Work required:
Copy out each line of the material in which the word "urgent" can be found.

Data section:

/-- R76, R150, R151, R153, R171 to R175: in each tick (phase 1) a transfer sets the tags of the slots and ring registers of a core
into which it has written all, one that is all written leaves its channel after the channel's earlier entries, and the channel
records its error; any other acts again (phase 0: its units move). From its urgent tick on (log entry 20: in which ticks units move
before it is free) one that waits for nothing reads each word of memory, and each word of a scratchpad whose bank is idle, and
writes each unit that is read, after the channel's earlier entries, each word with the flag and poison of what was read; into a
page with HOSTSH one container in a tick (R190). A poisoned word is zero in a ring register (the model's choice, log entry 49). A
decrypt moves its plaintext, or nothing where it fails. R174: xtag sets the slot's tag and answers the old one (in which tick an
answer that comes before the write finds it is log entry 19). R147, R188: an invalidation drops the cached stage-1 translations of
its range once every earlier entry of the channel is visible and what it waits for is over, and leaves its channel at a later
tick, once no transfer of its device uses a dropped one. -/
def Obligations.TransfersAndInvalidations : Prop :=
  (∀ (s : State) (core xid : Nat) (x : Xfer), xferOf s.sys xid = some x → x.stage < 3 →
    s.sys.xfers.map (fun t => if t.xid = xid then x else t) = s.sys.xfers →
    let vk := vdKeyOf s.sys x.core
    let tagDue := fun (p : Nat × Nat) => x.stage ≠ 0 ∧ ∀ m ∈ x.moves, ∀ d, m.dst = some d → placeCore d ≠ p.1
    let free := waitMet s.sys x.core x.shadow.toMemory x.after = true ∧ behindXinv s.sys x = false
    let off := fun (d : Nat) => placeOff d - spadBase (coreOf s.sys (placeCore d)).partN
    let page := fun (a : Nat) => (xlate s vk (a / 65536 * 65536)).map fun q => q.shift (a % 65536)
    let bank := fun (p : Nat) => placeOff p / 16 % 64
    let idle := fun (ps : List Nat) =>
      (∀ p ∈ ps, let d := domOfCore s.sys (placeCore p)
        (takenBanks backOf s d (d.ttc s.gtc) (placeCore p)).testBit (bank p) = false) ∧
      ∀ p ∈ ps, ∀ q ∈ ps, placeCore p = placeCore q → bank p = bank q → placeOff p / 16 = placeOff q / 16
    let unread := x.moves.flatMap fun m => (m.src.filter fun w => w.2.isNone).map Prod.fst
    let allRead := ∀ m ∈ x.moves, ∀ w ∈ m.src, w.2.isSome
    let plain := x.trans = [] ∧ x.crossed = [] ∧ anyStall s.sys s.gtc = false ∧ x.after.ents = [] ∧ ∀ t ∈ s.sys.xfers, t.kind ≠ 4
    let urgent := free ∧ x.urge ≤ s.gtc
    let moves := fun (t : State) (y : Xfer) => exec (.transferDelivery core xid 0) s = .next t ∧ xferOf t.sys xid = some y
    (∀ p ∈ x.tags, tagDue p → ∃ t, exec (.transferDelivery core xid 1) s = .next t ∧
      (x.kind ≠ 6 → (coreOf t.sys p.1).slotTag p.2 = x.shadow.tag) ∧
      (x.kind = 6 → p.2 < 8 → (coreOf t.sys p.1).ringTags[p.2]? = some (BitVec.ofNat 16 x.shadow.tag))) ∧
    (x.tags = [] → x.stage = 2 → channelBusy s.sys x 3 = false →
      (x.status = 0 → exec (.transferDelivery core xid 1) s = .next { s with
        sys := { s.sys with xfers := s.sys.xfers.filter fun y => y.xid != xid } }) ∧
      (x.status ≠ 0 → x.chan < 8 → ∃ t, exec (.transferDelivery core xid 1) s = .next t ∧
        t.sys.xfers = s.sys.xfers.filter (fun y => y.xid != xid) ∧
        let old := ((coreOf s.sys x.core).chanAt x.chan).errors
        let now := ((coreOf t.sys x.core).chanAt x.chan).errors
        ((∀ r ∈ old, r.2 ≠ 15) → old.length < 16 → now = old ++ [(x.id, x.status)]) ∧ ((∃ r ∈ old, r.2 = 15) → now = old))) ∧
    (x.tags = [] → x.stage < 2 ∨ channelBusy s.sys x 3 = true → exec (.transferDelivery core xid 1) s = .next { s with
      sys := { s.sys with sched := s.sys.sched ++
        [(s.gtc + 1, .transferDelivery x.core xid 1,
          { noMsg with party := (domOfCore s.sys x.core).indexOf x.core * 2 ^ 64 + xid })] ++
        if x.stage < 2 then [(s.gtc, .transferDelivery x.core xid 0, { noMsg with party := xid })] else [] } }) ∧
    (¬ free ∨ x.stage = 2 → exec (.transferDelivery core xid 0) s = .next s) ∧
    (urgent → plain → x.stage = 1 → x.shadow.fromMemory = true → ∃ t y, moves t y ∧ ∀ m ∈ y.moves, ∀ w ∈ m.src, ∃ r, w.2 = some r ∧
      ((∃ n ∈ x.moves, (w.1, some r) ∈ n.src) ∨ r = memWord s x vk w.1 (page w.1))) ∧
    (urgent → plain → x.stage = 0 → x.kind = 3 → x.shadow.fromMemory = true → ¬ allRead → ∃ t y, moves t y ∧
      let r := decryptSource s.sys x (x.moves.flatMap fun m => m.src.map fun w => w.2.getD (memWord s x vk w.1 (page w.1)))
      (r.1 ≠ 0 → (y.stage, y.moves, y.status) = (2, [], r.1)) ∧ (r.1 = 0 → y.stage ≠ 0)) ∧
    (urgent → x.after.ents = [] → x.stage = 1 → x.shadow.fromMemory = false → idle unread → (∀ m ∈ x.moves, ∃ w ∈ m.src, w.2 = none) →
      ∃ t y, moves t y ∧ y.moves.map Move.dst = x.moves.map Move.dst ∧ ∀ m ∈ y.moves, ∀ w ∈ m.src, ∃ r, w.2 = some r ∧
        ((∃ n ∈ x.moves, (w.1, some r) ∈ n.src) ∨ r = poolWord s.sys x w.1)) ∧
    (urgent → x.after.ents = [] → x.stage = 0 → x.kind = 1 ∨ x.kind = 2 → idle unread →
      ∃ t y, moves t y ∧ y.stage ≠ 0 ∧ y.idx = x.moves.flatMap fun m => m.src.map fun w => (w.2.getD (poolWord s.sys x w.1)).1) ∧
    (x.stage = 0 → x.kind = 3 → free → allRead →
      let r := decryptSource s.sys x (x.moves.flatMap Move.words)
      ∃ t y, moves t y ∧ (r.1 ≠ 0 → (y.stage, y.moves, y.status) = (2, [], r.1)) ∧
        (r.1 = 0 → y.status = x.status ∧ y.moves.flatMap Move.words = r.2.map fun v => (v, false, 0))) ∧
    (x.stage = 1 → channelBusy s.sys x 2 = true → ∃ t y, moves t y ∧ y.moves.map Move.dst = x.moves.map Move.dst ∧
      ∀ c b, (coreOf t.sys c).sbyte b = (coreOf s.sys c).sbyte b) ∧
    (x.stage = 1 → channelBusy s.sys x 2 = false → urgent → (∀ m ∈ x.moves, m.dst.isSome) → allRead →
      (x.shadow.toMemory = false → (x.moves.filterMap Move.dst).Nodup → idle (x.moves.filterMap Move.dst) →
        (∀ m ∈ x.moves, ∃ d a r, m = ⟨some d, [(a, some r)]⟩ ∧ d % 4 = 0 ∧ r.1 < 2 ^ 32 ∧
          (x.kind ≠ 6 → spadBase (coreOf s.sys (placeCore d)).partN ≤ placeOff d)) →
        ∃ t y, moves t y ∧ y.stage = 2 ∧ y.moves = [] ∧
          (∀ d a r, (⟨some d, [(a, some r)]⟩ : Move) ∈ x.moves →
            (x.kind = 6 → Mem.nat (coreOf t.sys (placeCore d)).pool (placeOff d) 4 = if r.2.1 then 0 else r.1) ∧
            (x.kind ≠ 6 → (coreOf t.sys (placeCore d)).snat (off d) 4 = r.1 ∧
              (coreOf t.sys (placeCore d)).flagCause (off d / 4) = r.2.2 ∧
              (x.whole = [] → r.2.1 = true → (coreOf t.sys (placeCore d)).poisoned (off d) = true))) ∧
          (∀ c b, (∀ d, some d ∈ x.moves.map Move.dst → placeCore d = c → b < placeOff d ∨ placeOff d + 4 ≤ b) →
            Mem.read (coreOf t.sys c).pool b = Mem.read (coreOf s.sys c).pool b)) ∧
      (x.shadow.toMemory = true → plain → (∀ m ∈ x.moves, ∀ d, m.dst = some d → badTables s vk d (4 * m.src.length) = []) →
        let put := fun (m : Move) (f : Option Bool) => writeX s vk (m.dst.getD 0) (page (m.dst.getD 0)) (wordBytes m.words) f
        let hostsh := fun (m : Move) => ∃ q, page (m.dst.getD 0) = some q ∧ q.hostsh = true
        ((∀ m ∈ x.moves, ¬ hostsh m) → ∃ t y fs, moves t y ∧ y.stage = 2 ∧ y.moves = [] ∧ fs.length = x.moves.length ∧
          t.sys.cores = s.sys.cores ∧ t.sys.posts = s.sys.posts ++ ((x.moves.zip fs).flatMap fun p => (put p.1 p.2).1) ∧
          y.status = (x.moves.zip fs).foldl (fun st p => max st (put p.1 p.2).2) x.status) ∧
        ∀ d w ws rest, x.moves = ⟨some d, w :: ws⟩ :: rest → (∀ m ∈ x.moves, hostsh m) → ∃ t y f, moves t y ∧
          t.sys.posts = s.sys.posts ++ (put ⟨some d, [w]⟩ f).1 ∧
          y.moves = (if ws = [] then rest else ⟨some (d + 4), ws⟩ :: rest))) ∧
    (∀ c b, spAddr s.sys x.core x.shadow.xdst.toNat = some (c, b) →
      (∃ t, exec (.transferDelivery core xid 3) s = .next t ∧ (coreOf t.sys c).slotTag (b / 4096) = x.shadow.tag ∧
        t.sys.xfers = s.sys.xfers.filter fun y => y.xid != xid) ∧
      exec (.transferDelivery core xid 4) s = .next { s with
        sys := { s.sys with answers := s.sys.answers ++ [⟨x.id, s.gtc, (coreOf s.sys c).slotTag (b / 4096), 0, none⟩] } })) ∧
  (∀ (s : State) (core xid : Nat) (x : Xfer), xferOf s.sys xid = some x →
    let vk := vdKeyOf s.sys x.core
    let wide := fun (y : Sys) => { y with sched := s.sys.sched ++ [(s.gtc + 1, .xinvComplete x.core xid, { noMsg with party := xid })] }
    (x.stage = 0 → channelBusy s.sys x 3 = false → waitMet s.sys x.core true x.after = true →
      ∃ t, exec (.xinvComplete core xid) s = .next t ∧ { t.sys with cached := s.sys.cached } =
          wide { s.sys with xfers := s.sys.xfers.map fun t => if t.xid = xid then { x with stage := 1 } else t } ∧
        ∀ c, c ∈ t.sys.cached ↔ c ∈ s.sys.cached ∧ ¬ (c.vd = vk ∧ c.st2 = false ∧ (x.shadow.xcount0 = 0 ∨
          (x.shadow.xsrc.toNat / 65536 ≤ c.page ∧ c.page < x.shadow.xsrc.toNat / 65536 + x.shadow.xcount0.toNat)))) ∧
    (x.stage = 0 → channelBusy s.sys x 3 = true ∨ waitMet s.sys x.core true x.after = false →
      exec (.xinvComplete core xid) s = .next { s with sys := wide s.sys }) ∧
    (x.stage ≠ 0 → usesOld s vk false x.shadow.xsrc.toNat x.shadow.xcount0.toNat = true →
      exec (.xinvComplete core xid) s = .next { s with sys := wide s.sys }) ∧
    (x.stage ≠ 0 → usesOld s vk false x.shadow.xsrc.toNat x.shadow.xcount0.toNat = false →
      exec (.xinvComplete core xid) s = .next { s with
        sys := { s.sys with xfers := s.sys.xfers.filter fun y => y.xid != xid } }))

Task solution:
records its error; any other acts again (phase 0: its units move). From its urgent tick on (log entry 20: in which ticks units move
    let urgent := free ∧ x.urge ≤ s.gtc
    (urgent → plain → x.stage = 1 → x.shadow.fromMemory = true → ∃ t y, moves t y ∧ ∀ m ∈ y.moves, ∀ w ∈ m.src, ∃ r, w.2 = some r ∧
    (urgent → plain → x.stage = 0 → x.kind = 3 → x.shadow.fromMemory = true → ¬ allRead → ∃ t y, moves t y ∧
    (urgent → x.after.ents = [] → x.stage = 1 → x.shadow.fromMemory = false → idle unread → (∀ m ∈ x.moves, ∃ w ∈ m.src, w.2 = none) →
    (urgent → x.after.ents = [] → x.stage = 0 → x.kind = 1 ∨ x.kind = 2 → idle unread →
    (x.stage = 1 → channelBusy s.sys x 2 = false → urgent → (∀ m ∈ x.moves, m.dst.isSome) → allRead →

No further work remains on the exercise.